§ Your goal: Search the records below for the word "toNat". Copy each line where it occurs.

§ Collected data:
==============================
-- ==== Sys2Proof/Machine/Step.lean ====
section
/-! DEFINITION. One step of the package: the next event of the agenda, else another look at a parked warp, else one issue
opportunity of the quadrant whose turn it is (log entries 1 and 3). -/

namespace Sys2Proof.Machine

/-- Fabric time passes before a step, and the running count of free values moves on (R320). -/
def State.begin (s : State) : State := { s.advanceTime (Config.elapsed s.ticks) with ticks := s.ticks + 1 }

/-- An outcome whose next state is changed. -/
def onNext (o : Host.Outcome State Fault Refusal) (f : State → State) : Host.Outcome State Fault Refusal :=
  match o with
  | .next t => .next (f t)
  | .fault r => .fault r
  | .refused r => .refused r

/-- The executing warp performs the instruction it has fetched, in the state `st` in which it was taken. It stands at what it may not
pass while the core holds an earlier instruction, and passes what its band commands alone hold back (log entry 94). -/
def State.runFetched (s : State) (st : WStat) : Host.Outcome State Fault Refusal :=
  match s.w.ir with
  | some f =>
    if s.w.stat ≠ st then .next s
    else if s.w.deferred ≠ [] ∧ (decodeFetched s.w.pc f).stands = true then .next s.hold.letPast
    else onNext (exec (decodeFetched s.w.pc f) s) State.letPast
  | none => .next s

/-- What follows an instruction of warp `k`, fetched in `f`. -/
def State.done (s f old : State) (k : Nat) : State := ((s.endStep f old k).endBreak f k).settleAll old

/-- An event of the agenda. A package that is not up answers none but power, and no instruction stands in the agenda. -/
def State.stepEvent (s : State) (i : Instr) : Host.Outcome State Fault Refusal :=
  if s.responds i && isEvent i then onNext (exec i s) (fun t => (t.settleAll s).refill) else .next s

/-- Warp `k`, which waits, is looked at again; when it goes on, so are all others. An instruction that the core holds performs
without another opportunity (R137), the first of those that the warp has passed before the one it stands at. -/
def State.stepParked (s : State) (k : Nat) : Host.Outcome State Fault Refusal :=
  let v := s.tryHeld k
  let w := v.warp k
  let u := { v.setWarp k { w with held := false } with cur := k }
  let after := fun (f t : State) =>
    let t := t.done f s k
    let x := s.warp k
    if (t.warp k).stat = x.stat ∧ (t.warp k).held = x.held ∧ (t.warp k).deferred = x.deferred then t else t.refill
  if (w.stat ≠ .parked ∧ w.stat ≠ .retiring ∧ w.held = false) ∨ v.mayRun k = false then
    .next (if w.deferred = (s.warp k).deferred then s else (v.settleAll s).refill)
  else if u.w.reissue.isSome && w.stat != .retiring then .next (after u u.reissueNow)
  else match (if w.held then none else u.waitOver) with
    | some t => .next (after u t)
    | none =>
      let f := u.fetch
      onNext (if w.held && w.ir.isNone then .next f else f.runFetched w.stat) (after f)

/-- An issue opportunity of the quadrant whose turn it is (R136). -/
def State.stepIssue (s : State) : Host.Outcome State Fault Refusal :=
  let pick := s.choose s.turn
  let t := { s.offer s.turn pick with turn := (s.turn + 1) % 1024 }
  match pick with
  | none => .next (t.settleAll s)
  | some k =>
    let u := { t with cur := k }
    if u.w.reissue.isSome then .next (u.reissueNow.done u s k).refill
    else
      let f := u.fetch
      onNext (f.runFetched .ready) (fun v => (v.done f s k).refill)

/-- One step. -/
def step (s : State) : Host.Outcome State Fault Refusal :=
  let b := s.begin
  match b.agenda with
  | i :: is => State.stepEvent { b with agenda := is } i
  | [] => match b.recheck with
    | k :: ks => State.stepParked { b with recheck := ks } k
    | [] => b.stepIssue

/-- An instruction of the opcode table placed where the next step fetches it: the package runs it as the next instruction of
warp 0 (log entry 2). -/
def State.withFetchWord (s : State) (nbits w : Nat) : State := s.place (tableBytes nbits w)

end Sys2Proof.Machine
end

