/-- R47, R140, R337, R347, R355, R356, R368, R370 and R371. What an acknowledgement leaves of copies is the model's choice (log entry 8), the
key of a stream its reading (57), and that the instruction cache is kept by launch its choice (9). -/
def Obligations.OtherPackagesReachThisMemory : Prop :=
  ∀ s : State,
  let counted := fun (u : State) (p : Nat) (n : BitVec 16) =>
    (∀ q, q ≠ p → u.link q = s.link q) ∧ u.link p = { s.link p with gendrop := (s.link p).gendrop + n }
  let seen := fun (x : Stream) (n : Nat) => n < x.next ∨ n ∈ x.applied ∨ ∃ w ∈ x.waiting, w.stream = n
  let answers := fun (u : State) (dst : Peer) (c : CtxId) (g : BitVec 16) (tag : Nat) (body : PacketBody) =>
    u.warps = s.warps ∧ u.cores = s.cores ∧ u.out = s.out ++ [⟨dst, c, g, none, false, tag, body, none⟩]
  let numbered := fun (out : Out) (key n : Nat) (ordered : Bool) (what : Arrived) (R : State → Prop) =>
    let x := s.streamAt key
    (seen x n → out = .next s) ∧
    (¬seen x n → ordered = true → x.next ≠ n → ∃ u, out = .next u ∧ { u with streams := s.streams } = s ∧
      (∀ k, k ≠ key → u.streamAt k = s.streamAt k) ∧ u.streamAt key = { x with waiting := x.waiting ++ [⟨n, what⟩] }) ∧
    (¬seen x n → ordered = false ∨ x.next = n → ∃ u, out = .next u ∧
      (∀ w ∈ (u.streamAt key).waiting, w.stream ≠ (u.streamAt key).next) ∧
      (x.waiting = [] → R u ∧ (∀ k, k ≠ key → u.streamAt k = s.streamAt k) ∧ ∀ m, seen (u.streamAt key) m ↔ seen x m ∨ m = n))
  -- of another generation: dropped and counted, and behind it no ordered store waits for its number
  let drops := fun (out : Out) (p key : Nat) (stream : Option Nat) =>
    let x := s.streamAt key
    ∃ u, out = .next u ∧
    (stream = none → counted u p 1 ∧ { u with links := s.links } = s) ∧
    ∀ n, stream = some n →
      (seen x n → counted u p 1 ∧ { u with links := s.links } = s) ∧
      (¬seen x n → (∀ w ∈ (u.streamAt key).waiting, w.stream ≠ (u.streamAt key).next) ∧
        (x.waiting = [] → counted u p 1 ∧ { u with links := s.links, streams := s.streams } = s ∧
          (∀ k, k ≠ key → u.streamAt k = s.streamAt k) ∧ ∀ m, seen (u.streamAt key) m ↔ seen x m ∨ m = n))
  (∀ i : RemoteAccess,
    let out := exec (.remoteAccessIngress i) s
    let beyond := (∃ e ∈ i.store, 0xC000000000 ≤ e.1) ∨ ∃ a ∈ i.loads, 0xC000000000 ≤ a
    (i.gen ≠ s.genNow i.ctx → drops out i.port (streamKey i.src i.ctx i.gen) i.stream) ∧
    (i.gen = s.genNow i.ctx → beyond → out = .next s) ∧
    (i.gen = s.genNow i.ctx → ¬beyond →
      (i.stream = none → ∃ u, out = .next u ∧ u.mem = s.mem ∧
        answers u i.src i.ctx i.gen i.tag (.data (i.loads.map (fun a => s.byte a)))) ∧
      ∀ n, i.stream = some n → numbered out (streamKey i.src i.ctx i.gen) n i.ordered (.store i) (fun u =>
        answers u i.src i.ctx i.gen i.tag .ack ∧
        (∀ a, (∀ b, (a, b) ∉ i.store) → u.byte a = s.byte a) ∧
        ∀ xs a b ys, i.store = xs ++ (a, b) :: ys → (∀ e ∈ ys, e.1 ≠ a) → u.byte a = b))) ∧
  (∀ i : RemoteAtomic,
    let out := exec (.remoteAtomicIngress i) s
    let n := if i.wide = true then 8 else 4
    (i.gen ≠ s.genNow i.ctx → drops out i.port (streamKey i.src i.ctx i.gen) (some i.stream)) ∧
    (i.gen = s.genNow i.ctx → 0xC000000000 < i.addr + 8 → out = .next s) ∧
    (i.gen = s.genNow i.ctx → i.addr + 8 ≤ 0xC000000000 →
      numbered out (streamKey i.src i.ctx i.gen) i.stream i.ordered (.atomic i) (fun u =>
        answers u i.src i.ctx i.gen i.tag (.data ((List.range n).map (fun k => s.byte (i.addr + k)))) ∧
        (∀ a, (a < i.addr ∨ i.addr + n ≤ a) → u.byte a = s.byte a) ∧
        (i.a.toNat < 2 ^ (8 * n) → i.b.toNat < 2 ^ (8 * n) → i.aop = .fadd → i.wide = false →
          AtomNew i.aop 32 (s.num i.addr 4) i.a.toNat i.b.toNat (u.num i.addr 4)) ∧
        (i.a.toNat < 2 ^ (8 * n) → i.b.toNat < 2 ^ (8 * n) → i.aop ≠ .fadd →
          AtomNew i.aop (8 * n) (s.num i.addr n) i.a.toNat i.b.toNat (u.num i.addr n)) ∧
        (let lease := ((s.reg 0x9400).extractLsb' 0 16).toNat
         (lease = 0 → ∀ l ∈ u.leases, l ∈ s.leases) ∧
         (lease ≠ 0 → (⟨i.addr / 128, i.port, s.ft + BitVec.ofNat 64 (lease * 1024)⟩ : Lease) ∈ u.leases)))) ) ∧
  (∀ i : RemoteAck,
    let out := exec (.remoteAck i) s
    -- no access of the tag is open: it was given up, or nothing is known of it
    ((∀ r ∈ s.remotes, r.tag ≠ i.tag) → ∃ u, out = .next u ∧ { u with cutOff := s.cutOff, links := s.links } = s ∧
      u.cutOff = s.cutOff.filter (fun e => e.1 != i.tag) ∧
      ((∀ e ∈ s.cutOff, e.1 = i.tag → e.2.2 = s.genNow e.2.1) → u.links = s.links) ∧
      ∀ e ∈ s.cutOff, e.1 = i.tag → (∀ y ∈ s.cutOff, y.1 = i.tag → y = e) → e.2.2 ≠ s.genNow e.2.1 → counted u i.port 1) ∧
    ∀ r ∈ s.remotes, r.tag = i.tag → (∀ q ∈ s.remotes, q.tag = i.tag → q = r) → ∃ u, out = .next u ∧
      u.remotes = s.remotes.filter (fun x => x.tag != i.tag) ∧
      (u.link i.port).gendrop = (s.link i.port).gendrop + (if r.gen = s.genNow r.ctx then 0 else 1) ∧
      -- the die of an atomic or a delivery keeps no copy of the line; those of the other dies are known to be older
      (r.gen = s.genNow r.ctx → r.warp < seqWarp → ∀ a,
        (if r.line = 2 ^ 40 then a / 2 ^ 40 = r.peer.toNat else a / 128 = r.peer.toNat * 2 ^ 33 + r.line) →
        (r.path = 3 → Tab.get none (u.die (coreOf r.warp / 64)).copies a = none) ∧
        ∀ n, n < 4 → n ≠ coreOf r.warp / 64 → Tab.get none (u.die n).copies a ≠ none → a / 128 ∈ (u.die n).older) ∧
      (r.copy = none →
        { u with remotes := s.remotes, warps := s.warps, lateRes := s.lateRes, dies := s.dies, links := s.links } = s ∧
        ∀ k, { u.warp k with pending := (s.warp k).pending, done := (s.warp k).done, promotes := (s.warp k).promotes,
                             acqV := (s.warp k).acqV, acqX := (s.warp k).acqX } = s.warp k ∧
        -- the lane of a PROMOTE that the answer confirms has performed
        (∀ n, n < 32 → ((u.warp k).done.getLsbD n = true ↔ (s.warp k).done.getLsbD n = true ∨
          (k = r.warp ∧ k ≠ seqWarp ∧ r.gen = s.genNow r.ctx ∧ (s.warp k).ctx = r.ctx ∧ (s.warp k).stat ≠ .free ∧
            (i.tag, n) ∈ (s.warp k).promotes))) ∧
        ∀ p, p ∈ (u.warp k).pending ↔
          (∃ q ∈ (s.warp k).pending, (∀ ts, q.kind ≠ .stmc ts) ∧ p = q) ∨
          ∃ q ∈ (s.warp k).pending, ∃ ts, q.kind = .stmc ts ∧ ts.filter (fun t => t != i.tag) ≠ [] ∧
            p = { q with kind := .stmc (ts.filter (fun t => t != i.tag)) })) ∧
  (∀ l : Nat, ∃ u, exec (.leaseExpiry l) s = .next u ∧ { u with leases := s.leases } = s ∧
    ∀ x, x ∈ u.leases ↔ x ∈ s.leases ∧ (x.line ≠ l ∨ s.ft.toNat < x.till.toNat)) ∧
  (∀ k : Nat,
    let w := s.warp k
    let out := exec (.instructionFetch k) s
    (s.isReady k = false ∨ w.reissue ≠ none → out = .next s) ∧
    (s.isReady k = true → w.reissue = none →
      (w.ir ≠ none → out = .next s) ∧
      (w.ir = none → w.pc ≠ w.cj → w.em ≠ 0 ∨ w.depth = 0 →
        let die := coreOf k / 64
        (∀ x, s.translate w.ctx die wantX 0 w.pc = .error x → ∃ u, out = .next u ∧ (u.warp k).stat = .replayable ∧
          (u.warp k).pc = w.pc ∧ (∀ n, n ≠ k → u.warp n = s.warp n) ∧ u.mem = s.mem ∧
          ∃ r : FaultRec, r ∈ u.faultQ ++ u.faultHeld ∧ r.kind = 0 ∧ r.cause = x ∧ r.va = w.pc ∧ r.acc = 3 ∧ r.ctx = w.ctx) ∧
        ∀ t, s.translate w.ctx die wantX 0 w.pc = .ok t → s.fetchWatched w.ctx w.pc = false →
          -- the line of code: memory, or a copy that a fetch of the same launch left in the instruction cache
          let line := t.addr w.pc / 128
          let copy := Tab.get (0, []) (s.core (coreOf k)).icache line
          let src := State.codeLine { s with cur := k } s.ticks line
          let code := fun (n : Nat) => src.getD (t.addr w.pc % 128 + n) 0
          let len := [8, 12, 16, 4].getD ((code 0).toNat % 4) 0
          (copy.2 = [] ∨ copy.1 ≠ (s.team w.team).launch → src = (List.range 128).map (fun n => s.byte (line * 128 + n))) ∧
          (src = (List.range 128).map (fun n => s.byte (line * 128 + n)) ∨ src = copy.2) ∧
          ((code 0).toNat % 4 ≠ 3 → w.pc.toNat % 32 + len ≤ 32 → ∃ u f, out = .next u ∧ u.warp k = { w with ir := some f } ∧ f.len = len ∧
            (∀ n, n < 8 → f.w0.extractLsb' (8 * n) 8 = code n) ∧
            (∀ n, n < 8 → f.ext.extractLsb' (8 * n) 8 = if 8 + n < len then code (8 + n) else 0) ∧
            Tab.get (0, []) (u.core (coreOf k)).icache line = ((s.team w.team).launch, src) ∧
            (∀ n, n ≠ k → u.warp n = s.warp n) ∧ u.mem = s.mem))))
==============================
§ Finished exercise:
        (i.a.toNat < 2 ^ (8 * n) → i.b.toNat < 2 ^ (8 * n) → i.aop = .fadd → i.wide = false →
          AtomNew i.aop 32 (s.num i.addr 4) i.a.toNat i.b.toNat (u.num i.addr 4)) ∧
        (i.a.toNat < 2 ^ (8 * n) → i.b.toNat < 2 ^ (8 * n) → i.aop ≠ .fadd →
          AtomNew i.aop (8 * n) (s.num i.addr n) i.a.toNat i.b.toNat (u.num i.addr n)) ∧
        (let lease := ((s.reg 0x9400).extractLsb' 0 16).toNat
        (if r.line = 2 ^ 40 then a / 2 ^ 40 = r.peer.toNat else a / 128 = r.peer.toNat * 2 ^ 33 + r.line) →
    ∀ x, x ∈ u.leases ↔ x ∈ s.leases ∧ (x.line ≠ l ∨ s.ft.toNat < x.till.toNat)) ∧
          let len := [8, 12, 16, 4].getD ((code 0).toNat % 4) 0
          ((code 0).toNat % 4 ≠ 3 → w.pc.toNat % 32 + len ≤ 32 → ∃ u f, out = .next u ∧ u.warp k = { w with ir := some f } ∧ f.len = len ∧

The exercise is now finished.